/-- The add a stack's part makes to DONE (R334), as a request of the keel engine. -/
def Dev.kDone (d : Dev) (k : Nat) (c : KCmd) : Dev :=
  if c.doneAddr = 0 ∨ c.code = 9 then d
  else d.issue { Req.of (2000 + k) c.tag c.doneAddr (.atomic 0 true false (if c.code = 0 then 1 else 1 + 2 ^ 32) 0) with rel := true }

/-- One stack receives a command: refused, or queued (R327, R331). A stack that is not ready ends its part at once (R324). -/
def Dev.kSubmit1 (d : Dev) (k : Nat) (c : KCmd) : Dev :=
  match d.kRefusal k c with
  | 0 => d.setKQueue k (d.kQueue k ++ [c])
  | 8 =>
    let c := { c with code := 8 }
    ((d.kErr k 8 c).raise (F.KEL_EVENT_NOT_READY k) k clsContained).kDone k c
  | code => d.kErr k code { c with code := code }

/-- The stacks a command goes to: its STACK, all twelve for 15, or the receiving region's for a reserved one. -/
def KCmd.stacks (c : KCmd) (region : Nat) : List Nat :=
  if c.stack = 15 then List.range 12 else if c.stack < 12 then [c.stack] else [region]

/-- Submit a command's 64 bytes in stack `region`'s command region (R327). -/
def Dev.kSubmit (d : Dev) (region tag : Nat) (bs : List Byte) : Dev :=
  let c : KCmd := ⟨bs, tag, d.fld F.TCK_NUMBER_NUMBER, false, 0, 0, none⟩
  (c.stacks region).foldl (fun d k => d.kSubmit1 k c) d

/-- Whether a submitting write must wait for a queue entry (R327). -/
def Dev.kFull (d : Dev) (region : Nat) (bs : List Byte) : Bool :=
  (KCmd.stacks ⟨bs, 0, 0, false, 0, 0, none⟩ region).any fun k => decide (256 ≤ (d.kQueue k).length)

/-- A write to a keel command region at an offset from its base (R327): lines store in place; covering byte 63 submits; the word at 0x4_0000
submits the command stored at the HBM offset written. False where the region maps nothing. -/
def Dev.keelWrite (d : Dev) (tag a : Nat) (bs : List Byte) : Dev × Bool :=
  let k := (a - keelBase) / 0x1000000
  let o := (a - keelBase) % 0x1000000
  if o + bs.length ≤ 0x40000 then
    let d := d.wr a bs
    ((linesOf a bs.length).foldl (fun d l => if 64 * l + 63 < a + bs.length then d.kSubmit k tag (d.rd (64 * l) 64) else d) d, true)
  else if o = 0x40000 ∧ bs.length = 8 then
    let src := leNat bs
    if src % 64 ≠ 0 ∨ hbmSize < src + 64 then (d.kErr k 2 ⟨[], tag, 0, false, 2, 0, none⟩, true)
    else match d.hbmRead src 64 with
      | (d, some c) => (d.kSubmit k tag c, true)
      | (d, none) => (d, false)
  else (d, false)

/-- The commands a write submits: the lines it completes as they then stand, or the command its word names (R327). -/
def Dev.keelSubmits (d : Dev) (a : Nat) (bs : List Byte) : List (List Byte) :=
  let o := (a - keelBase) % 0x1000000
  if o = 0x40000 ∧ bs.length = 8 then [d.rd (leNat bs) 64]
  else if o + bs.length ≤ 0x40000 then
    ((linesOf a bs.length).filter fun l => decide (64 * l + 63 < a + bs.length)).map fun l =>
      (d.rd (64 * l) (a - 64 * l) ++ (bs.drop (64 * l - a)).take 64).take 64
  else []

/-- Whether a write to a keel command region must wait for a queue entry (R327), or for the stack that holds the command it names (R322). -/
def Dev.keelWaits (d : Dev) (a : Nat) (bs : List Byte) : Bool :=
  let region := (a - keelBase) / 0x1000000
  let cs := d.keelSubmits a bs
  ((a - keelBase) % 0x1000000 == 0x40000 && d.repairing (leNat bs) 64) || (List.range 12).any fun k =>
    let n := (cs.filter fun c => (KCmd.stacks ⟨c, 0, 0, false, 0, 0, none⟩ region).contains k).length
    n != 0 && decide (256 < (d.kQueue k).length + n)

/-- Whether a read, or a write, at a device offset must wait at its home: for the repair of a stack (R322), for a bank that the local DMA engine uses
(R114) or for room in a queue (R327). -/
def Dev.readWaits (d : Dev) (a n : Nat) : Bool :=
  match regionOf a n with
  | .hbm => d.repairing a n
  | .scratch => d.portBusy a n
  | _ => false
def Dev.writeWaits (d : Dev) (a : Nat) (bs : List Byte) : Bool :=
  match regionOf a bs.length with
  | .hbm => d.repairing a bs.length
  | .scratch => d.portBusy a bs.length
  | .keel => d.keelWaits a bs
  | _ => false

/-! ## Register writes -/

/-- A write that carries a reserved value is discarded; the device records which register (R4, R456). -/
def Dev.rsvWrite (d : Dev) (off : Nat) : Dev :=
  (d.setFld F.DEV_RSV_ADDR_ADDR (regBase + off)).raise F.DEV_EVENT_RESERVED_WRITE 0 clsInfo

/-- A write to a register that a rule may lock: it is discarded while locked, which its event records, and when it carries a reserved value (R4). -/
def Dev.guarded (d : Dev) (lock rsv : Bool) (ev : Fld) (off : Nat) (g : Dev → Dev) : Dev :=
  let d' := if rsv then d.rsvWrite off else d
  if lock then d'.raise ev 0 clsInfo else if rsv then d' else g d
◇ ◇ ◇ ◇ ◇
*ABOUT THIS TASK*. What you give back should be exactly the lines of the entries above from the one containing "(R4, R456). -/" to the end, and nothing more.

*TASK RESULT*.
/-- A write that carries a reserved value is discarded; the device records which register (R4, R456). -/
def Dev.rsvWrite (d : Dev) (off : Nat) : Dev :=
  (d.setFld F.DEV_RSV_ADDR_ADDR (regBase + off)).raise F.DEV_EVENT_RESERVED_WRITE 0 clsInfo

/-- A write to a register that a rule may lock: it is discarded while locked, which its event records, and when it carries a reserved value (R4). -/
def Dev.guarded (d : Dev) (lock rsv : Bool) (ev : Fld) (off : Nat) (g : Dev → Dev) : Dev :=
  let d' := if rsv then d.rsvWrite off else d
  if lock then d'.raise ev 0 clsInfo else if rsv then d' else g d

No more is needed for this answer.